Logo nesse começo de filme, Coringa 2 deixa muito claro uma tentativa de humanizar novamente Arthur Fleck, transformando a figura do Coringa como algo que não é ele de verdade, mas sim uma espécie de “sombra” que toma conta dele em momentos específicos.
A ideia não é de toda ruim, mas elimina boa parte da força que o vilão tem como personagem em qualquer história. Existe sim uma forma de mostrar que um dos maiores monstros da cultura pop do século 20 tem um fio de humanidade por baixo de todas as atrocidades que é capaz de cometer, sem perder a essência de que ele é mau de verdade.
O filme tenta mostrar Arthur ainda mais frágil quando ele conhece Lee, interpretada pela Lady Gaga. Ela está internada na ala de segurança mínima de Arkham, participando de um projeto que usa música para tentar reabilitar detentos. Um dos guardas acaba inscrevendo Arthur quando vê o interesse dele na moça e é aí que o filme começa de verdade.

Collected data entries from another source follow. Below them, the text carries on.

/-- A cox word, executed by its opcode. -/
def runCoxTable (w : BitVec 64) (s : State) : Out :=
  match (w.extractLsb' 58 6).toNat with
  | 0x00 => execCoxNop (FormCR.ofWord w) s
  | 0x01 => execCoxHalt (FormCR.ofWord w) s
  | 0x02 => execCoxYield (FormCR.ofWord w) s
  | 0x03 => execCoxAbort (FormCI.ofWord w) s
  | 0x04 => execCoxTrap (FormCI.ofWord w) s
  | 0x08 => execCoxMov (FormCR.ofWord w) s
  | 0x09 => execCoxAdd (FormCR.ofWord w) s
  | 0x0A => execCoxSub (FormCR.ofWord w) s
  | 0x0B => execCoxAnd (FormCR.ofWord w) s
  | 0x0C => execCoxOr (FormCR.ofWord w) s
  | 0x0D => execCoxShl (FormCR.ofWord w) s
  | 0x0E => execCoxShr (FormCR.ofWord w) s
  | 0x10 => execCoxMovi (FormCI.ofWord w) s
  | 0x11 => execCoxAddi (FormCI.ofWord w) s
  | 0x18 => execCoxBr (FormCB.ofWord w) s
  | 0x19 => execCoxBeq (FormCB.ofWord w) s
  | 0x1A => execCoxBne (FormCB.ofWord w) s
  | 0x1B => execCoxBlt (FormCB.ofWord w) s
  | 0x1C => execCoxBge (FormCB.ofWord w) s
  | 0x1D => execCoxLoop (FormCB.ofWord w) s
  | 0x20 => execCoxSend (FormCC.ofWord w) s
  | 0x21 => execCoxPost (FormCC.ofWord w) s
  | 0x22 => execCoxRecv (FormCC.ofWord w) s
  | 0x23 => execCoxComb (FormCC.ofWord w) s
  | 0x24 => execCoxCombf (FormCC.ofWord w) s
  | 0x25 => execCoxFwd (FormCC.ofWord w) s
  | 0x28 => execCoxWaitf (FormCF.ofWord w) s
  | 0x29 => execCoxSigf (FormCF.ofWord w) s
  | _ => execCoxIllop (w.extractLsb' 58 6) (w.extractLsb' 0 58) s

@[csimp] theorem runCox_table : @runCox = @runCoxTable := by
  funext w s
  unfold runCox runCoxTable decodeCox
  generalize (w.extractLsb' 58 6).toNat = c
  split
  case h_29 => first | rfl | (split <;> first | contradiction | rfl)
  all_goals rfl

end Sys2Proof.Machine
end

Isso porque, ao ter contato com Lee e música, boa parte do filme tem os pensamentos de Arthur em forma de números musicais. Alguns deles funcionam (um em particular, mais pro final, me agradou bastante), mas outros são apenas ok.
Só que a história de “Não é um musical” é papinho, é musical pra caramba.
Fascinação e doideira
Lee se mostra fascinada pela figura do Coringa, se aproximando de Arthur, que logo se vê apaixonado por ela. A mulher parece despertar em Arthur algo que ele nunca pode viver, que é um amor correspondido, além de trazer de volta à tona a figura do Coringa, suprimida por remédios que ele precisa tomar diariamente.
Confesso que, quando a história começou a seguir esse caminho, consegui ver como as coisas poderiam se desenvolver e fiquei intrigado com a ideia. Porém, o próprio filme faz questão de sempre mostrar Arthur como um fraco, uma pessoa facilmente manipulável e que não faz ideia do que fazer.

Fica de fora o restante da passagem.